Exercise objective
Below are entries; print them exactly from the first line through the one containing "admissible W c (x :: rest) = admissible".

─── Records provided

/-- An instruction writes neither the configuration nor the parameters, and takes no input (R28, R200). -/
theorem exec_sameSetup {i : Instr} {s t : State} (h : exec i s = .next t) : s.SameSetup t := by
  obtain ⟨l, ts, -, rfl⟩ | ⟨ts, -, rfl⟩ | ⟨now, -, rfl⟩ | ⟨now, -, rfl⟩ | ⟨ts, -, rfl⟩ | ⟨v, ts, -, rfl⟩ |
    ⟨ts, -, rfl⟩ | ⟨now, -, rfl⟩ := exec_next_cases h <;> exact ⟨rfl, rfl, rfl⟩

/-- An instruction the environment may present is performed, and leaves the set-up alone. -/
theorem exec_of_wellFormed {W : Nat} {i : Instr} (h : i.wellFormed W = true) (s : State) :
    ∃ t, exec i s = .next t ∧ s.SameSetup t := by
  have hnamed : i.named = true := ((Bool.and_eq_true _ _).mp h).2
  obtain ⟨t, ht⟩ := exec_of_named hnamed s
  exact ⟨t, ht, exec_sameSetup ht⟩

section
variable {W : Nat} {c : Cfg} {x : Stimulus} {rest : List Stimulus}

/-- From a reset on, the contract is about the configuration the reset latches (R200). -/
theorem admissible_cons_of_reset (hr : x.input = .reset) :
    admissible W c (x :: rest) = admissible W x.cfg rest := by
  rw [admissible, if_pos hr]

/-- In a step that is no reset the contract asks for the latched configuration and a well-formed instruction, if any
(R73, R78, R212). -/
theorem admissible_cons_iff_of_not_reset (hr : x.input ≠ .reset) :
    admissible W c (x :: rest) = true ↔
      x.cfg = c ∧ (∀ i, inputInstr W x.input = some i → i.wellFormed W = true) ∧ admissible W c rest = true := by
  rw [admissible, if_neg hr, Bool.and_eq_true, Bool.and_eq_true, decide_eq_true_eq, Option.all_eq_true, and_assoc]

/-- Under the contract the configuration inputs of a step that is no reset are the latched ones (R212). -/
theorem cfg_eq_of_admissible (h : admissible W c (x :: rest) = true) (hr : x.input ≠ .reset) : x.cfg = c :=
  ((admissible_cons_iff_of_not_reset hr).mp h).1

end

/-- A stimulus presented under the contract is performed, and the inputs after it keep the contract from the
configuration it leaves: the latched one for a reset, else the one before. -/
theorem perform_of_admissible {s : State} {x : Stimulus} {rest : List Stimulus}
    (h : admissible s.params.W s.cfg (x :: rest) = true) :
    ∃ u, s.perform x = .next u ∧ u.params = s.params ∧ u.inputs = s.inputs ∧
      admissible s.params.W u.cfg rest = true := by
  by_cases hr : x.input = .reset
  · rw [admissible_cons_of_reset hr] at h
    exact ⟨s.performReset x.cfg, if_pos hr, rfl, rfl, h⟩
  obtain ⟨-, hwf, hrest⟩ := (admissible_cons_iff_of_not_reset hr).mp h
  rw [State.perform, if_neg hr]
  cases hi : inputInstr s.params.W x.input with
  | none => exact ⟨s.performIdle, rfl, rfl, rfl, hrest⟩
  | some i =>
    obtain ⟨u, hu, hcfg, hparams, hinputs⟩ := exec_of_wellFormed (hwf i hi) s
    exact ⟨u, hu, hparams, hinputs, hcfg ▸ hrest⟩

/-- Settles O60: with nothing to present by `step_of_inputs_nil`, else by `perform_of_admissible`: answering the queries
of a step writes the answers alone. -/
theorem admissibleStepKeepsContract : Obligations.AdmissibleStepKeepsContract := by
  unfold Obligations.AdmissibleStepKeepsContract
  intro s h
  cases hs : s.inputs with
  | nil => exact ⟨s.performIdle, step_of_inputs_nil hs, h⟩
  | cons x rest =>
    rw [hs] at h
    obtain ⟨u, hu, hparams, hinputs, hrest⟩ := perform_of_admissible (s := { s with inputs := rest }) h
    refine ⟨_, step_of_perform hs (cfg_eq_of_admissible h) hu, ?_⟩
    rw [State.answering_params, State.answering_cfg, State.answering_inputs, hparams, hinputs]
    exact hrest

/-- A property from which every step goes on, and which every step keeps, is one from which every run goes on. -/
theorem run_of_step_invariant (M : Host.Core) {P : M.State → Prop}
    (hstep : ∀ s, P s → ∃ t, M.step s = .next t ∧ P t) (k : Nat) {s : M.State} (h : P s) :
    ∃ t, M.run k s = .next t ∧ P t := by
  induction k generalizing s with
  | zero => exact ⟨s, rfl, h⟩
  | succ k ih =>
    obtain ⟨u, hu, hPu⟩ := hstep s h
    rw [Host.Core.run, hu]
    exact ih hPu

/-- Settles O57: every step goes on and keeps the contract (`admissibleStepKeepsContract`), so every run goes on
(`run_of_step_invariant`). -/
theorem admissibleRunsNeverStop : Obligations.AdmissibleRunsNeverStop := by
  unfold Obligations.AdmissibleRunsNeverStop
  intro k s h
  obtain ⟨t, ht, -⟩ := run_of_step_invariant core admissibleStepKeepsContract k h
  exact ⟨t, ht⟩

end Sys2Proof.Machine
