-- ==== Sys2Proof/Decode.lean ====
section
/-! DEFINITION. Sys2Proof/Decode.lean: from a 32-bit word to an instruction or a refusal by name, and back.
The fields are read as numbers (`fld`), as the tables of R40, R41, R46, R47 and R54 lay them out; the word must then pass
the checks of `Instr.wf` (R56). `encode` builds a word from the same tables. -/
namespace Sys2Proof

/-- Why a word is not an instruction (R56). All of them trap ILLEGAL_OPCODE. -/
inductive DecodeError where
  /-- No form has this S and OP. -/
  | illegalOpcode
  /-- A reserved selector value, or a field that must be zero and is not. -/
  | reservedField
  /-- A field value the form does not allow: predicate 48 to 63, broken pair or quad, reserved size. -/
  | badField
  deriving DecidableEq, Repr

/-- Bits lo + n - 1 to lo of a word. -/
def fld (w lo n : Nat) : Nat := w / 2 ^ lo % 2 ^ n

/-- One bit of a word. -/
def bit1 (w lo : Nat) : Bool := fld w lo 1 == 1

/-- A one-bit field as a number. -/
def Bool.bit (b : Bool) : Nat := if b then 1 else 0
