/-- Which instruction made an access (R378): MODEL, its number within the group; its level, word, PC, LIT and repetition. -/
structure Source where
  acc : Nat := 0
  lev : Priv := .l
  instr : Instr := .nop
  pc : DWord := 0
  lit : Option (BitVec 25) := none
  rep : Nat := 0
  deriving DecidableEq, Repr, Inhabited

/-- One lane's part of a store: its address, where it goes and its bytes. -/
structure StorePart where
  lane : Fin 128
  addr : DWord
  loc : Loc
  bytes : List Byte
  deriving DecidableEq, Repr, Inhabited

/-- A value on its way to empty destinations (R62). -/
structure Fill where
  v : List (BitVec 7 × Mask × Lanes Word) := []
  g : List (BitVec 6 × DWord) := []
  q : List (BitVec 4 × Bool) := []
  /-- A fabric transaction that brings the bytes: its number (R361). -/
  tx : Option Nat := none
  /-- The memory form it belongs to, which holds a log reservation until it arrives (R378). -/
  mem : Option Nat := none
  deriving DecidableEq, Repr, Inhabited

/-- One lane's part of an ATOM (R201): address, location, operand, cas new value. -/
structure AtomLane where
  lane : Fin 128
  addr : DWord
  loc : Loc
  x : DWord
  y : DWord
  deriving DecidableEq, Repr, Inhabited

/-- What a logged lane waits for (R379 to R382, R408, R411). -/
inductive LogWait where
  | page (h : Held)
  /-- A port, and whether the access has timed out once. -/
  | port (p : Nat) (timed : Bool)
  /-- A fabric window whose page has moved to another device. -/
  | window (w : Nat)
  | lost (c : Cause) (at_ : Nat)
  /-- Lost, with its deferred trap taken and the ERET awaited. -/
  | taken
  /-- A RETRY recorded while the context is saved. -/
  | retry
  deriving DecidableEq, Repr, Inhabited

/-- A per-lane copy in flight (R206). -/
structure CopyOp where
  gid : Nat
  batch : Nat
  /-- The level it issued at, whether it holds a shared queue entry, and whether it has left the store FIFO (R207). -/
  lev : Priv := .l
  shared : Bool := true
  ready : Bool := false
  /-- Lane, source and destination addresses. -/
  lanes : List (Fin 128 × DWord × DWord)
  n : Nat
  /-- The barrier counted down (R205, T = 1). -/
  bar : Option DWord := none
  held : Option Held := none
  /-- Intermediate pages whose requests were answered with a failure (R359). -/
  failed : List (Nat × Cause) := []
  /-- Its transaction through a port, once it is out; the port or the window it waits for; whether it has timed out once; and
  the cause with which its accesses through a port have failed (R361, R381, R411). -/
  tx : Option Nat := none
  wait : Option LogWait := none
  timed : Bool := false
  far : Option Cause := none
  deriving DecidableEq, Repr, Inhabited

/-- Forms of engine operation (R154, R157). -/
inductive EngKind where
  | mma | mmaz | acld | acst
  deriving DecidableEq, Repr, Inhabited

/-- The parameter block of MMA and MMAZ (R136, R137). -/
structure MmaBlock where
  m : Nat := 0
  n : Nat := 0
  k : Nat := 0
  aaddr : Nat := 0
  astride : Nat := 0
  baddr : Nat := 0
  bstride : Nat := 0
  row0 : Nat := 0
  col0 : Nat := 0
  ea : BitVec 8 := 0
  eb : BitVec 8 := 0
  srca : BitVec 8 := 0
  srcb : BitVec 8 := 0
  chain : BitVec 8 := 0
  deriving DecidableEq, Repr, Inhabited

/-- An operation of a group's engine queue (R147). -/
structure EngOp where
  seq : Nat
  kind : EngKind
  blk : MmaBlock := {}
  /-- Slot words: of A and B, or of the moved elements. -/
  slotA : Word := 0
  slotB : Word := 0
  /-- ACLD and ACST: address and rectangle (R157). -/
  base : DWord := 0
  rect : DWord := 0
  /-- It has left the store FIFO (R151). -/
  drained : Bool := false
  /-- The units of leave granted (R148). -/
  granted : Option Nat := none
  /-- Next result tile (R149, R156); next row of ACLD and ACST. -/
  tile : Nat := 0
  row : Nat := 0
  /-- The cycles it has waited on a link so far (R145). -/
  waited : Option Nat := none
  /-- Contexts at the far sides of the links it has used, and whether one of them has died since (R145). -/
  far : List Nat := []
  farDead : Bool := false
  /-- MODEL: the step at which it issued, which tells its streams from those of an earlier group of its slot. -/
  born : Nat := 0
  /-- ACLD and ACST: the transaction a row waits for, and whether the row's access has timed out once (R158, R381). -/
  tx : Option Nat := none
  timed : Bool := false
  /-- The end status once it is known (R160). -/
  status : Option (BitVec 8) := none
  cause : BitVec 8 := 0
  lev : Priv := .l
  held : Option Held := none
  failed : List (Nat × Cause) := []
  deriving DecidableEq, Repr, Inhabited

/-- A failure recorded against a copy batch (R208), and the step at which it appeared. -/
structure CopyFail where
  batch : Nat
  cause : Cause
  addr : DWord
  at_ : Nat := 0
  deriving DecidableEq, Repr, Inhabited

/-- One store-FIFO entry (R192). -/
inductive FifoOp where
  /-- The parts of an ST in lane order (R195). -/
  | store (src : Source) (parts : List StorePart)
  /-- ATOM: AOP, its lanes in lane order, and the destination of the old values (R201). -/
  | atom (src : Source) (aop : BitVec 4) (lanes : List AtomLane) (dst : Option (BitVec 7))
  | copy (id : Nat)
  | eng (seq : Nat)
  /-- BARARR: handle, bytes to add to TX, relaxed (R217). -/
  | arrive (handle : DWord) (tx : Nat) (relaxed : Bool)
  /-- NRED: descriptor, operation, value (R221). -/
  | nred (desc : DWord) (op : BitVec 3) (x : DWord)
  /-- FSEAL: stream handle, PSN (R250), and its place in the group's issue order. -/
  | fseal (handle : DWord) (psn : BitVec 24) (seq : Nat)
  /-- QPUSH: handle, class, value, full predicate (R295). -/
  | qpush (handle : DWord) (cls : BitVec 3) (x : DWord) (qf : BitVec 4)
  /-- BOWSET: set, tile, bow, and the byte it stores (R320). -/
  | bowset (src : Source) (set tile : Nat) (bow : Bool) (parts : List StorePart)
  /-- BOWIDLE and BOWWAKE (R327). -/
  | bowidle (set : Nat) (task : DWord) (idle : Bool)
  /-- A TSPAWN or BOWCHK that waits in its entry for its turn: the wait's place in the group's issue order (R308, R318). -/
  | mark (seq : Nat)
  /-- An STE that waits in its entry: its place in the group's issue order, and its words (R192, R198). -/
  | ste (seq : Nat) (parts : List StorePart)
  /-- An STF and its words. -/
  | stf (src : Source) (parts : List StorePart)
  /-- A TSPAWN, BOWCHK, FSEAL, TLBI or RTCLOSE whose entry GEXIT has ended, and which still takes its effect (R278), with
  the page it waits for. -/
  | late (w : Wait) (held : Option Held)
  deriving DecidableEq, Repr, Inhabited

/-- One faulted lane of a log entry: its address and its operands, or store data (R378). -/
structure LogLane where
  lane : Fin 128
  addr : DWord
  data : List Word
  wait : LogWait
  deriving DecidableEq, Repr, Inhabited

/-- One operand-log entry (R378). -/
structure LogEntry where
  src : Source
  lanes : List LogLane
  /-- The engine operation held at a row, for ACLD and ACST (R158). -/
  eng : Option Nat := none
  deriving DecidableEq, Repr, Inhabited

/-- Fragments posted and not yet all answered (R249). -/
structure Post where
  id : Nat
  pd : BitVec 6
  handle : DWord
  /-- Lanes whose acknowledgement is awaited. -/
  waiting : Mask
  deriving DecidableEq, Repr, Inhabited

/-- One resident group (R25, R59, R67, R76). -/
structure Group where
  /-- Crew key, group index in the crew, and context key (virtual function × 4096 + SR.CTX). -/
  crew : Nat := 0
  idx : Nat := 0
  ctx : Nat := 0
  core : Nat := 0
  role : Role := .any
  priv : Priv := .l
  blocks : Nat := 1
  v : Vector (Lanes Word) 128 := Vector.replicate 128 (Vector.replicate 128 0)
  /-- Lanes in which each V register is empty (R59). -/
  ve : Vector Mask 128 := Vector.replicate 128 0
  g : Vector DWord 64 := Vector.replicate 64 0
  ge : BitVec 64 := 0
  /-- P0 to P47, one bit a lane; P0 is not read from here. -/
  p : Vector Mask 48 := Vector.replicate 48 0
  pe : Vector Mask 48 := Vector.replicate 48 0
  q : BitVec 16 := 0
  qe : BitVec 16 := 0
  /-- Rounding generators (R77, R92). -/
  rng : Lanes Word := Vector.replicate 128 0
  entries : List Entry := []
  /-- Return stacks: PC and priority, newest first (R272). -/
  ret : Lanes (List (DWord × BitVec 4)) := Vector.replicate 128 []
  fifo : List FifoOp := []
  /-- MODEL: memory forms issued so far. -/
  accSeq : Nat := 0
  /-- Copy batches (R209): the open number, sealed unfinished ones, failures unreported, oldest first. -/
  batch : Nat := 0
  sealedBatches : List Nat := []
  batchFails : List CopyFail := []
  oplog : Vector (Option LogEntry) 8 := Vector.replicate 8 none
  /-- MODEL: order in which the log entries were logged, oldest first (R379). -/
  logOrder : List Nat := []
  fills : List Fill := []
  posts : List Post := []
  /-- Engine queue, last sequence number, completions kept (R147, R160): seq, status, cause, row. -/
  engq : List EngOp := []
  engSeq : Nat := 0
  engDone : List (Nat × BitVec 8 × BitVec 8 × Nat) := []
  /-- MODEL: lanes ended by EXIT, each with the number of memory forms issued before: what those forms still bring them is
  discarded (R277). -/
  exits : List (Nat × Mask) := []
  /-- The group has issued (R190, R291). -/
  begun : Bool := true
  /-- A final exit is pending at a word (R277, R399). -/
  finalExit : Bool := false
  ended : Bool := false
  /-- BOWPASS ends the firing as a pass (R326). -/
  pass : Bool := false
  halted : Bool := false
  /-- nymgar, the debugger, has stopped it (R257); no row of the opcode table stops or releases a group (log 67). -/
  stopped : Bool := false
  arith : BitVec 7 := 0
  wdog : BitVec 48 := 0x4000000
  seed : Word := 0
  tcause : Word := 0
  /-- MODEL: the cause of the last trap taken, which a write of SR.TCAUSE leaves (R377), and the memory forms issued
  before it (R375). -/
  trapCause : Nat := 0
  trapAcc : Nat := 0
  tpc : DWord := 0
  taddr : DWord := 0
  tlanes : Mask := 0
  trep : BitVec 7 := 0
  /-- SR.TINFO (R372). -/
  tinfo : Word := 0
  tbarae : Word := 0
  tbartx : DWord := 0
  tlogpc : DWord := 0
  tsavea : DWord := 0
  tsaveb : DWord := 0
  tfsel : BitVec 7 := 0
  /-- Saved entries waiting on the timed-out barrier, by index (R373, R383). -/
  tbarw : List Nat := []
  saved : List Entry := []
  /-- SR.PREEMPT and SR.SAVED (R400). -/
  preempts : Word := 0
  savedCycles : DWord := 0
  deriving DecidableEq, Repr, Inhabited

/-- A launch's fixed parameters, or a launch class's for a task (R284, R299). -/
structure Params where
  recAddr : DWord := 0
  entry : DWord := 0
  arg : DWord := 0
  handler : DWord := 0
  stack : DWord := 0
  groups : Nat := 1
  blocks : Nat := 1
  bands : Nat := 0
  scratch : Nat := 0
  /-- EXT2 and the levels 3 upward: extent, domain, scope. -/
  ext2 : Nat := 1
  levels : List (Nat × Nat × Nat) := []
  roles : BitVec 192 := 0
  slots : List Word := []
  seed : Word := 0
  stagger : Nat := 0
  wdog : BitVec 48 := 0
  done : DWord := 0
  deriving DecidableEq, Repr, Inhabited

/-- A launch in the dispatch order or running (R285, R293). -/
structure Launch where
  ctx : Nat
  params : Params
  priv : Priv := .l
  cls : Nat := 0
  /-- The queue it came from. -/
  queue : Nat := 0
  /-- Crews placed, ended; crews in all. -/
  placed : Nat := 0
  ended : Nat := 0
  crews : Nat := 1
  /-- STATUS bits 7:0 (R285). -/
  state : Nat := 1
  deriving DecidableEq, Repr, Inhabited

/-- What a crew was started for. -/
inductive Origin where
  | launch (id : Nat)
  /-- A compute or fault task: record, successor counter (R299, R302). -/
  | task (rec : DWord) (succ : DWord)
  /-- A regatta firing: set key, record (R322). -/
  | firing (set : Nat) (rec : DWord)
  deriving DecidableEq, Repr, Inhabited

──────

Written response
/-- An instruction writes neither the configuration nor the parameters, and takes no input (R28, R200). -/
theorem exec_sameSetup {i : Instr} {s t : State} (h : exec i s = .next t) : s.SameSetup t := by
  obtain ⟨l, ts, -, rfl⟩ | ⟨ts, -, rfl⟩ | ⟨now, -, rfl⟩ | ⟨now, -, rfl⟩ | ⟨ts, -, rfl⟩ | ⟨v, ts, -, rfl⟩ |
    ⟨ts, -, rfl⟩ | ⟨now, -, rfl⟩ := exec_next_cases h <;> exact ⟨rfl, rfl, rfl⟩

/-- An instruction the environment may present is performed, and leaves the set-up alone. -/
theorem exec_of_wellFormed {W : Nat} {i : Instr} (h : i.wellFormed W = true) (s : State) :
    ∃ t, exec i s = .next t ∧ s.SameSetup t := by
  have hnamed : i.named = true := ((Bool.and_eq_true _ _).mp h).2
  obtain ⟨t, ht⟩ := exec_of_named hnamed s
  exact ⟨t, ht, exec_sameSetup ht⟩

section
variable {W : Nat} {c : Cfg} {x : Stimulus} {rest : List Stimulus}

/-- From a reset on, the contract is about the configuration the reset latches (R200). -/
theorem admissible_cons_of_reset (hr : x.input = .reset) :
    admissible W c (x :: rest) = admissible W x.cfg rest := by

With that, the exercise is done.